And in the end they packed all these dependencies, all these libraries are also in deb, loaded into a single repository. From this, such a package environment was formed. If you started a new project, you could put several libraries there, get a database of functionality, and immediately launch the project in the Yandex infrastructure. It was very comfortable.









What did our typical server look like? Classically. There are system dependencies, there are python dependencies and applications. Several things follow from this. First of all, all applications that run on the same server and therefore on the same cluster must have the same dependencies. Because if you install a package-system, it is always one version, there cannot be several of them, you must synchronize.

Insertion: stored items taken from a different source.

-- ==== Sys2Proof/Machine/Core.lean ====
section
/-! DEFINITION. The machine as the host's interface sees it. -/

/-- The NB4 of this model. -/
def Sys2Proof.core : Host.Core := {
  State := Sys2Proof.Machine.State, Fault := Sys2Proof.Machine.Fault,
  Refusal := Sys2Proof.Machine.Refusal, step := Sys2Proof.Machine.step, reset := Sys2Proof.Machine.State.reset }
end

When there are few projects, it can still be done somehow. When there is a lot, everything becomes very complicated. They are made by different teams, it is difficult for them to agree. Each team wants to upgrade early to some library or wants to upgrade the framework. And everyone else should follow this. Over time, this creates a lot of problems. This prompted us to abandon such a scheme, to move into the next era. But I will talk about it a little later.



Let's talk about the development environment. But there is such an expanded understanding of the development environment. This is how you come to work, how you write code, how you debug it, how you work with it, where you test it, how you run it, where you run tests and all that.







When I joined the company, we were all working on remote dev servers. That is, you have some kind of desktop, on Windows or Linux, it doesn't matter. You go to a remote server with the correct Debian and the correct package repository. And you run, run vim, Emacs, write code, debug.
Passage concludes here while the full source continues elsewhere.